Alex
Alex’s attention faded. He forced his eyes to stay open, to keep aware, but the battle wounds pulled him toward a sweet oblivion. His head pounded above his eyes, making it difficult to concentrate. His shoulder thumped. Every part of him, inside and out, from his muscles to his heart, crushed under the weight of his injuries and the reality of what was about to happen.
He wouldn’t get in the car. She’d have to kill him, and he believed she would. The truth threatened her plan. Leaving their friends alive destroyed any hope she had for keeping the secrets buried. All common sense, all the loving and feeling parts of her, would step aside so her rabid determination not to live a life other than one she’d planned for and ruthlessly created could survive.
He heaved over the side as she steered them toward the shore. Cold air radiated off the water, stinging his face. She hadn’t said a word since issuing her warning. He didn’t bother either. His pleas couldn’t penetrate the shell she’d built around herself. The only way in was to take her down. He hoped he could muster the energy and the will to do it.
The rhythmic clicking of the paddles. The swoosh in and outof the water. The lurching of the canoe. The motion lulled him. Just as he started to drift off the bottom of the boat scraped against something.
He opened his eyes. They were still more than twenty feet from the fog-shrouded shoreline. He couldn’t see the car, but he knew it was there... well, he hoped it was. He touched his pocket to reassure himself he still had the keys. In a flash of fear, he thought Dylan had stolen them, but he could feel the outline through the fabric.
“Shit. I think we hit bottom or got stuck on a ledge.” She shifted in her seat, making the boat rock just shy of tipping over.
He grabbed the sides as his stomach rolled. “Stop.”
“I can’t get it loose.” She stared at him as if she expected him to fix it.
“We could wait for low tide and walk the rest of the way.” A smart-ass answer but he didn’t care if he offended or annoyed her.
“We’ll swim the rest.”
In the freezing water.That was the part she didn’t say.
He watched the choppy waves lap against the canoe. “I don’t think I can.”
“You will.”
“Is your hope that I’ll die out here, too?” The thought hit him and wouldn’t leave his head.

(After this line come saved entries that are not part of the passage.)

-- ==== Sys2Proof/Tests/Slice0.lean ====
section
/-! SUPPORT. The model's own tests: the well-formedness checks, decoding of words written out field by field, the spec's test
vectors (95_test_vectors.md), and a witness for the hypotheses of each obligation that has any. -/

namespace Sys2Proof.Tests

open Sys2Proof Sys2Proof.Machine

/-! ## Helpers -/

/-- The predicate byte 01h: `Pn4` = 0, `Pc4` = 1. -/
abbrev p01 : Pred := ⟨0, 1⟩

/-- A next state, and the state itself. -/
def isNext : Out → Bool
  | .next _ => true
  | _ => false

def after : Out → State
  | .next t => t
  | _ => State.reset

def refusalOf : Out → Option Refusal
  | .refused r => some r
  | _ => none

def faultOf : Out → Option Fault
  | .fault f => some f
  | _ => none

/-- The reset state with these general purpose registers. -/
def regs (l : List (GReg × Word)) : State := l.foldl (fun s c => s.setGpr c.1 c.2) State.reset

/-- A state with these elements. -/
def State.withElems (s : State) (l : List (VReg × ElemIx × Word)) : State :=
  l.foldl (fun s c => s.setElem c.1 c.2.1 c.2.2) s

/-- `v1` and `v2` with one element each at the index in `x[5]`. -/
def pair (e : ElemIx) (a b : Word) : State :=
  State.withElems (regs [(5, BitVec.ofNat 64 e.val)]) [(1, e, a), (2, e, b)]

/-- `v1` and `v2` with two elements each, and the length 2 in `x[5]`. -/
def pairs (a0 a1 b0 b1 : Word) : State :=
  State.withElems (regs [(5, 2)]) [(1, 0, a0), (1, 1, a1), (2, 0, b0), (2, 1, b1)]

theorem next_after {o : Out} (h : isNext o = true) : o = .next (after o) := by
  cases o <;> simp_all [isNext, after]

theorem fault_of {o : Out} {f : Fault} (h : faultOf o = some f) : o = .fault f := by
  cases o <;> simp_all [faultOf]

/-! ## Well-formedness -/

theorem test_wellFormed : (Instr.vadd p01 4 3 1 2 5).wellFormed = true ∧ (Instr.vldx p01 0 0 3 3 5 7 6).wellFormed = true := by
  decide
/-- An unlisted type (R59, U1). -/
theorem test_illFormed_type : (Instr.vadd p01 3 3 1 2 5).wellFormed = false ∧ (Instr.vmac p01 0 0 7 4 1 2 3 5).wellFormed = false := by
  decide
/-- Unused bits that are not 0 (R63, U6). -/
theorem test_illFormed_unused :
    (Instr.vldx p01 0 1 3 3 5 7 6).wellFormed = false ∧ (Instr.vstx p01 0 4 3 3 5 7 6).wellFormed = false := by decide

/-! ## Decoding: words written out field by field, the highest bits first -/

/-- R53: Func5, T3, Vt6, Vb6, Va6, Ra6, opcode, Pn4, Pc4; the function codes of R57. -/
theorem test_decode_57_typed :
    decodeTableWord 48 (0b00000#5 ++ 0b010#3 ++ 3#6 ++ 2#6 ++ 1#6 ++ 5#6 ++ 0x57#8 ++ 0#4 ++ 1#4).toNat = some (.vadd p01 2 3 1 2 5) ∧
    decodeTableWord 48 (0b10000#5 ++ 0b001#3 ++ 3#6 ++ 2#6 ++ 1#6 ++ 5#6 ++ 0x57#8 ++ 0#4 ++ 1#4).toNat = some (.vaddLen p01 1 3 1 2 5) ∧
    decodeTableWord 48 (0b00001#5 ++ 0b000#3 ++ 3#6 ++ 2#6 ++ 1#6 ++ 5#6 ++ 0x57#8 ++ 2#4 ++ 5#4).toNat = some (.vsub ⟨2, 5⟩ 0 3 1 2 5) ∧
    decodeTableWord 48 (0b10001#5 ++ 0b000#3 ++ 3#6 ++ 2#6 ++ 1#6 ++ 5#6 ++ 0x57#8 ++ 0#4 ++ 1#4).toNat = some (.vsubLen p01 0 3 1 2 5) ∧
    decodeTableWord 48 (0b00010#5 ++ 0b000#3 ++ 3#6 ++ 2#6 ++ 1#6 ++ 5#6 ++ 0x57#8 ++ 0#4 ++ 1#4).toNat = some (.vmul p01 0 3 1 2 5) ∧
    decodeTableWord 48 (0b10010#5 ++ 0b000#3 ++ 3#6 ++ 2#6 ++ 1#6 ++ 5#6 ++ 0x57#8 ++ 0#4 ++ 1#4).toNat = some (.vmulLen p01 0 3 1 2 5) ∧
    decodeTableWord 48 (0b00011#5 ++ 0b000#3 ++ 3#6 ++ 2#6 ++ 1#6 ++ 5#6 ++ 0x57#8 ++ 0#4 ++ 1#4).toNat = some (.vdiv p01 0 3 1 2 5) ∧
    decodeTableWord 48 (0b10011#5 ++ 0b000#3 ++ 3#6 ++ 2#6 ++ 1#6 ++ 5#6 ++ 0x57#8 ++ 0#4 ++ 1#4).toNat = some (.vdivLen p01 0 3 1 2 5) ∧
    decodeTableWord 48 (0b00110#5 ++ 0b000#3 ++ 3#6 ++ 2#6 ++ 1#6 ++ 5#6 ++ 0x57#8 ++ 0#4 ++ 1#4).toNat = some (.vcmp p01 0 3 1 2 5) ∧
    decodeTableWord 48 (0b10110#5 ++ 0b000#3 ++ 3#6 ++ 2#6 ++ 1#6 ++ 5#6 ++ 0x57#8 ++ 0#4 ++ 1#4).toNat = some (.vcmpLen p01 0 3 1 2 5) := by
  decide

/-- VSCALE: Func5, T3, Vt6, Va6, Rb6, Ra6; the logical instructions: the constant 0 in bits 42:40 (R53, R57). -/
theorem test_decode_57_scale_logical :
    decodeTableWord 48 (0b00101#5 ++ 0b000#3 ++ 3#6 ++ 1#6 ++ 7#6 ++ 5#6 ++ 0x57#8 ++ 0#4 ++ 1#4).toNat = some (.vscale p01 0 3 1 7 5) ∧
    decodeTableWord 48 (0b10101#5 ++ 0b000#3 ++ 3#6 ++ 1#6 ++ 7#6 ++ 5#6 ++ 0x57#8 ++ 0#4 ++ 1#4).toNat = some (.vscaleLen p01 0 3 1 7 5) ∧
    decodeTableWord 48 (0b01000#5 ++ 0b000#3 ++ 3#6 ++ 2#6 ++ 1#6 ++ 5#6 ++ 0x57#8 ++ 0#4 ++ 1#4).toNat = some (.vand p01 3 1 2 5) ∧
    decodeTableWord 48 (0b11000#5 ++ 0b000#3 ++ 3#6 ++ 2#6 ++ 1#6 ++ 5#6 ++ 0x57#8 ++ 0#4 ++ 1#4).toNat = some (.vandLen p01 3 1 2 5) ∧
    decodeTableWord 48 (0b01001#5 ++ 0b000#3 ++ 3#6 ++ 2#6 ++ 1#6 ++ 5#6 ++ 0x57#8 ++ 0#4 ++ 1#4).toNat = some (.vor p01 3 1 2 5) ∧
    decodeTableWord 48 (0b11001#5 ++ 0b000#3 ++ 3#6 ++ 2#6 ++ 1#6 ++ 5#6 ++ 0x57#8 ++ 0#4 ++ 1#4).toNat = some (.vorLen p01 3 1 2 5) ∧
    decodeTableWord 48 (0b01010#5 ++ 0b000#3 ++ 3#6 ++ 2#6 ++ 1#6 ++ 5#6 ++ 0x57#8 ++ 0#4 ++ 1#4).toNat = some (.veor p01 3 1 2 5) ∧
    decodeTableWord 48 (0b11010#5 ++ 0b000#3 ++ 3#6 ++ 2#6 ++ 1#6 ++ 5#6 ++ 0x57#8 ++ 0#4 ++ 1#4).toNat = some (.veorLen p01 3 1 2 5) := by
  decide

/-- R52: Func6 and three register fields; the function codes of R58, and 07h for VBITS2V. -/
theorem test_decode_56 :
    decodeTableWord 40 (0b000000#6 ++ 4#6 ++ 1#6 ++ 5#6 ++ 0x56#8 ++ 0#4 ++ 1#4).toNat = some (.vex p01 4 1 5) ∧
    decodeTableWord 40 (0b000001#6 ++ 3#6 ++ 7#6 ++ 5#6 ++ 0x56#8 ++ 0#4 ++ 1#4).toNat = some (.veins p01 3 7 5) ∧
    decodeTableWord 40 (0b000010#6 ++ 3#6 ++ 1#6 ++ 5#6 ++ 0x56#8 ++ 0#4 ++ 1#4).toNat = some (.vshl p01 3 1 5) ∧
    decodeTableWord 40 (0b000011#6 ++ 3#6 ++ 1#6 ++ 5#6 ++ 0x56#8 ++ 0#4 ++ 1#4).toNat = some (.vshr p01 3 1 5) ∧
    decodeTableWord 40 (0b000100#6 ++ 3#6 ++ 1#6 ++ 5#6 ++ 0x56#8 ++ 0#4 ++ 1#4).toNat = some (.vflt2int p01 3 1 5) ∧
    decodeTableWord 40 (0b000101#6 ++ 3#6 ++ 1#6 ++ 5#6 ++ 0x56#8 ++ 0#4 ++ 1#4).toNat = some (.vint2flt p01 3 1 5) ∧
    decodeTableWord 40 (0b000110#6 ++ 4#6 ++ 1#6 ++ 5#6 ++ 0x56#8 ++ 0#4 ++ 1#4).toNat = some (.v2bits p01 4 1 5) ∧
    decodeTableWord 40 (0b000111#6 ++ 3#6 ++ 7#6 ++ 5#6 ++ 0x56#8 ++ 0#4 ++ 1#4).toNat = some (.vbits2v p01 3 7 5) := by
  decide

/-- R54: Seg3, Displacement11, V, Rb6, Ra6. R55: Seg3, unused, Sc2, V, Rc6, Rb6, Ra6. -/
theorem test_decode_loads_stores :
    decodeTableWord 48 (2#3 ++ 0x7F8#11 ++ 3#6 ++ 5#6 ++ 6#6 ++ 0x89#8 ++ 0#4 ++ 1#4).toNat = some (.vld p01 2 0x7F8 3 5 6) ∧
    decodeTableWord 48 (7#3 ++ 0x010#11 ++ 3#6 ++ 5#6 ++ 6#6 ++ 0x99#8 ++ 0#4 ++ 1#4).toNat = some (.vst p01 7 16 3 5 6) ∧
    decodeTableWord 48 (1#3 ++ 0#3 ++ 3#2 ++ 3#6 ++ 5#6 ++ 7#6 ++ 6#6 ++ 0xB9#8 ++ 0#4 ++ 1#4).toNat = some (.vldx p01 1 0 3 3 5 7 6) ∧
    decodeTableWord 48 (1#3 ++ 5#3 ++ 3#2 ++ 3#6 ++ 5#6 ++ 7#6 ++ 6#6 ++ 0xC9#8 ++ 0#4 ++ 1#4).toNat = some (.vstx p01 1 5 3 3 5 7 6) := by
  decide

/-- R56: O3, Sn4, T3, Vt6, Vc6, Vb6, Va6, Ra6. -/
theorem test_decode_vmac :
    decodeTableWord 56 (5#3 ++ 9#4 ++ 2#3 ++ 4#6 ++ 3#6 ++ 2#6 ++ 1#6 ++ 5#6 ++ 0x5A#8 ++ 0#4 ++ 1#4).toNat =
      some (.vmac p01 5 9 2 4 1 2 3 5) := by decide

/-- Vectors E1, B6 and T22: every field at its maximum; 06h is V2BITS; 89h is VLD. -/
theorem test_decode_E1_B6_T22 :
    decodeTableWord 48 0x00FFFFFF57FF = some (.vadd ⟨15, 15⟩ 0 63 63 63 63) ∧
    decodeTableWord 40 0x1831C55601 = some (.v2bits p01 3 7 5) ∧
    decodeTableWord 48 0x004031468901 = some (.vld p01 0 16 3 5 6) := by decide
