-- ==== Sys2Proof/Machine/State.lean ====
section
/-! DEFINITION. Everything the manual gives the part as state, block by block (00 'Block diagram'), the state after device
reset, and the accessors of the records that are named by an index. -/

namespace Sys2Proof.Machine

/-! ### Names -/

/-- The host's name of a drop, 0..31. -/
abbrev DropIx := Fin 32

/-- The name of a request slot, 0..15. -/
abbrev Tag := Fin 16

/-- The number of a reply buffer inside the part (R108). -/
abbrev BufIx := Fin 24

/-- Drop states (2.2). -/
inductive DropState where
  | disabled | unknown | online | suspect | offline
  deriving DecidableEq, Repr

/-- Reply policies (2.1). -/
inductive ReplyPolicy where
  | queue | replace | discard
  deriving DecidableEq, Repr

/-- Attention policies (R33). -/
inductive AttnPolicy where
  | ignore | report | extraPoll
  deriving DecidableEq, Repr

/-- Outcomes of attempts, transactions and requests, and NONE (R57, R179). -/
inductive TxnOutcome where
  | none | ok | busy | noBuffer | timeout | gap | check | framing | length | unexpected | contention | clockFault
  | aborted | dropDisabled | lineStopped | lineReset
  deriving DecidableEq, Repr

/-- Outcome classes (R57). -/
inductive OutcomeClass where
  | success | alive | fail | neutral | requestOnly
  deriving DecidableEq, Repr

/-- Frame kinds of the control character (R14). -/
inductive FrameKind where
  | reply | ack | busy | poll | data | sync
  deriving DecidableEq, Repr

/-- Kinds a request slot or an observed call can have. -/
inductive ReqKind where
  | poll | data
  deriving DecidableEq, Repr

/-- Priorities of a request (5.1). -/
inductive Priority where
  | normal | urgent
  deriving DecidableEq, Repr

/-- States of a request slot (R95). -/
inductive SlotState where
  | free | queued | active | done
  deriving DecidableEq, Repr

/-- Origins of a stored reply (6.1). -/
inductive Origin where
  | schedule | request | observed
  deriving DecidableEq, Repr

/-- Store modes of an assembly claim (R112). -/
inductive StoreMode where
  | append | replace
  deriving DecidableEq, Repr

/-- The place a buffer is in (R109). -/
inductive Place where
  | free
  | assembling (l : Line)
  | held (t : Tag)
  | ready
  deriving DecidableEq, Repr

/-- Cycle modes (4.1). -/
inductive CycleMode where
  | timed | continuous | manual
  deriving DecidableEq, Repr

/-- Roles of a line (R126). -/
inductive Role where
  | off | standby | master | yielding | stopping
  deriving DecidableEq, Repr

/-- Causes of a LINE_ROLE event (R126). -/
inductive RoleCause where
  | command | takeover | demotion | reset
  deriving DecidableEq, Repr

/-- States of the XREF monitor (R142). -/
inductive Monitor where
  | absent | starting | present
  deriving DecidableEq, Repr

/-- Event kinds (R156). -/
inductive EventKind where
  | requestDone | dropState | dropAttention | replyLost | cycleDone | cycleOverrun | scheduleSwapped | lineRole
  | lineSilent | clockSwitched | clockFallback
  deriving DecidableEq, Repr

/-- Bits of the error summary (R164). -/
inductive SummaryBit where
  | eventLost | poolEmpty | cmdOverrun | clockFallback | contentionA | contentionB | overrunA | overrunB
  deriving DecidableEq, Repr

/-- Refusal codes of the command unit (R174, R179). -/
inductive CmdRefusal where
  | none | badCommand | badKind | badLength | badDrop | dropDisabled | lineOff | noSlot | poolLow | badTag | notDone
  | notAbortable | notDisabled | inUse | badAddress | dupAddress | notEnabled | badLine | lineBusy | sameRole
  | notMaster | swapPending | empty | alreadyOpen | noneOpen | badScope
  deriving DecidableEq, Repr

/-- Codes of ACCESS_STATUS (R171, R173). -/
inductive AccessStatus where
  | none | readOnly | dropEnabled | bankActive | bankCommitted | noneOpen | outOfRange | badObject
  deriving DecidableEq, Repr

/-- Last result of the command unit (R174). -/
inductive CmdResult where
  | none | done | refused
  deriving DecidableEq, Repr

/-! ### Drop table (chapter 2) -/

/-- The seven statistics of a drop, in the order of R35. -/
structure DropStats where
  successes    : Half
  failures     : Half
  busies       : Half
  timeouts     : Half
  replyErrors  : Half
  stales       : Half
  observations : Half
  deriving DecidableEq, Repr

/-- A drop record (2.1). -/
structure Drop where
  address     : BitVec 7
  line        : Line
  retryLimit  : Nat
  threshold   : Nat
  revisit     : Nat
  replyPolicy : ReplyPolicy
  attnPolicy  : AttnPolicy
  state       : DropState
  failures    : Nat
  toggle      : Bool
  fresh       : Bool
  attention   : Bool
  lastOutcome : TxnOutcome
  stats       : DropStats
  deriving DecidableEq, Repr

/-! ### Request unit (chapter 5) -/

/-- The staging area, as the bytes the host wrote (R91). -/
structure Staging where
  drop     : Byte
  kind     : Byte
  priority : Byte
  length   : Byte
  payload  : Vector Byte 32
  deriving DecidableEq, Repr

/-- A request slot (5.3). The payload buffer it holds is the buffer whose place names the slot. `lastLength` is no field of
SLOT: while the request is put back it keeps the reply length that R99 gives its last attempt. -/
structure Slot where
  state        : SlotState
  drop         : DropIx
  line         : Line
  kind         : ReqKind
  priority     : Priority
  length       : Nat
  sequence     : Half
  retry        : Option Nat
  attempts     : Nat
  outcome      : TxnOutcome
  lastLength   : Nat
  replyLength  : Nat
  replyStored  : Bool
  abortPending : Bool
  deriving DecidableEq, Repr

/-! ### Buffer manager (chapter 6) -/

/-- A reply buffer (6.1), with the place it is in (R109) and the store mode fixed by its claim (R112). -/
structure Buffer where
  place     : Place
  mode      : StoreMode
  origin    : Origin
  tag       : Option Tag
  drop      : DropIx
  line      : Line
  kind      : FrameKind
  attention : Bool
  extraPoll : Bool
  length    : Nat
  replaced  : Nat
  stamp     : Stamp
  cycle     : Half
  payload   : Vector Byte 32
  deriving DecidableEq, Repr

/-! ### Schedule store and cycle (chapter 4) -/

/-- A schedule entry (R76); a PAUSE holds its n. -/
inductive Entry where
  | poll (d : DropIx)
  | sync
  | pause (n : Nat)
  deriving DecidableEq, Repr

/-- A schedule bank (R75). -/
structure Bank where
  length  : Nat
  entries : Vector Entry 24
  deriving DecidableEq, Repr

/-- The two banks of a line, the active bank number (`false` is 0) and the swap-pending flag (R75). -/
structure Schedule where
  bank0       : Bank
  bank1       : Bank
  active      : Bool
  swapPending : Bool
  deriving DecidableEq, Repr

/-- Cycle timer and walk state of a line (R67 to R74, R87). `owed` is the pending flag; `expiryDue` says that the timer
reached its period at the last tick and that the expiry has not been taken yet (log 6); `mayRestart` is the second
condition of the continuous rule. -/
structure Cycle where
  timer      : Nat
  expiryDue  : Bool
  owed       : Bool
  inProgress : Bool
  number     : Half
  walk       : Nat
  performed  : Nat
  skipped    : Nat
  gapCount   : Nat
  mayRestart : Bool
  deriving DecidableEq, Repr

/-! ### Line engine (chapters 1, 3, 7) -/

/-- The line parameters object (R8, R45, R67, R140, R149). -/
structure LineParams where
  divIosc         : Nat
  divXref         : Nat
  gapLimit        : Nat
  guard           : Nat
  window          : Nat
  backoff         : Nat
  mode            : CycleMode
  period          : Nat
  gapQuota        : Nat
  cycleEvents     : Bool
  autoTakeover    : Bool
  capture         : Bool
  contentionLimit : Nat
  takeoverSilence : Nat
  deriving DecidableEq, Repr

/-- The line counters (R65, R89), in the order of the LINE_COUNTERS object. -/
structure LineCounters where
  unsolicited    : Half
  noise          : Half
  stale          : Half
  contention     : Half
  repliesLost    : Half
  overruns       : Half
  skippedInvalid : Half
  skippedOffline : Half
  deriving DecidableEq, Repr

/-- Bit times counted, with the periods of the effective source counted in the bit time in progress. -/
structure BitTimer where
  bits  : Nat
  phase : Nat
  deriving DecidableEq, Repr

/-- Receiver states (R2). -/
inductive RxState where
  | waitHigh | huntEdge | receiving
  deriving DecidableEq, Repr

/-- The receiver and the idle count. `sampleNo` and `samples` are the position inside the character in hand and the samples
3, 4, 5 taken so far; `afterRelease` says that its start bit began with driver enable released (R6); `phase` counts periods
of the divisor period. The idle count's bit times begin after the `stopTail` samples that are left of the last stop bit (inside
a character: that were left after its first sample) and after the last sample that read 0; `idleSamples` counts the samples of
the one begun, and inside a character the samples that read 1 since the last 0, eight by eight (R7). -/
structure Receiver where
  state        : RxState
  sampleNo     : Nat
  samples      : List Bool
  phase        : Nat
  afterRelease : Bool
  idle         : Nat
  idleSamples  : Nat
  stopTail     : Nat
  deriving DecidableEq, Repr

/-- Frame reader states (R15). -/
inductive ReaderState where
  | hunt | inFrame | flush
  deriving DecidableEq, Repr

/-- The position the frame reader waits for (R15, R16). -/
inductive FramePos where
  | control
  | length
  | payload (k : Nat)
  | check
  deriving DecidableEq, Repr

/-- The frame reader: state, position, sum of R13, payload count of the length character, gap limit in force (R8). -/
structure Reader where
  state    : ReaderState
  position : FramePos
  sum      : Byte
  expected : Nat
  gap      : Nat
  deriving DecidableEq, Repr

“I’m trying to save you. Believe it or not, I love you.” She wiggled and shook the sides of the canoe.
“You’ve been saying that for years.”
She stopped moving. “You owe me.”
“And you’ve spent our entire marriage reminding me of that.”
Before she could respond, the canoe broke free. She rushed to grab the paddle before it slipped away from her. Using it now,she furiously stroked through the water, propelling them to land. Their in-house gym and all that expensive equipment had paid off. Her shoulders bunched and her jaw tensed. All of her effort went in to getting them off the water as quickly as possible.
Nausea rolled through him. He closed his eyes and when that didn’t work he opened them again. Cassie, stark and sweating, disheveled and shaking, sat in front of him. She didn’t lift her head until the bottom of the canoe crunched against the causeway, right near the boat launch.
“Finally.” She didn’t wait. She stepped out of the boat and jogged up the ramp until she stood on solid ground.
Now what.The words played over and over in his head. He hadn’t been this lost, this unsure, since that night on the bridge all those years ago.
His legs barely held him as he crawled out of the canoe. The feel of hard ground under his feet should have soothed him but his heart raced. Anxiety intensified inside him until his breathing turned shallow and harsh.
She took out her cell phone and lifted it in the air, likely in search of a signal. When she let out a relieved sigh he knew the phone jammer no longer interfered with her call.
She tapped on the buttons. He wanted to believe she’d changed her mind and was calling for help, but he knew better. “If you call Zara you’ll mess up your timing.”
“What?”
“The call and the time will be traceable, and your plan to wait until...” His knees gave out as the last of his strength left his body. He teetered then fell, landing on his side. Whatever help he thought she might offer didn’t happen.
She stared at him but didn’t reach out.
“How are you going to explain leaving your dead husband in a boat parking lot?”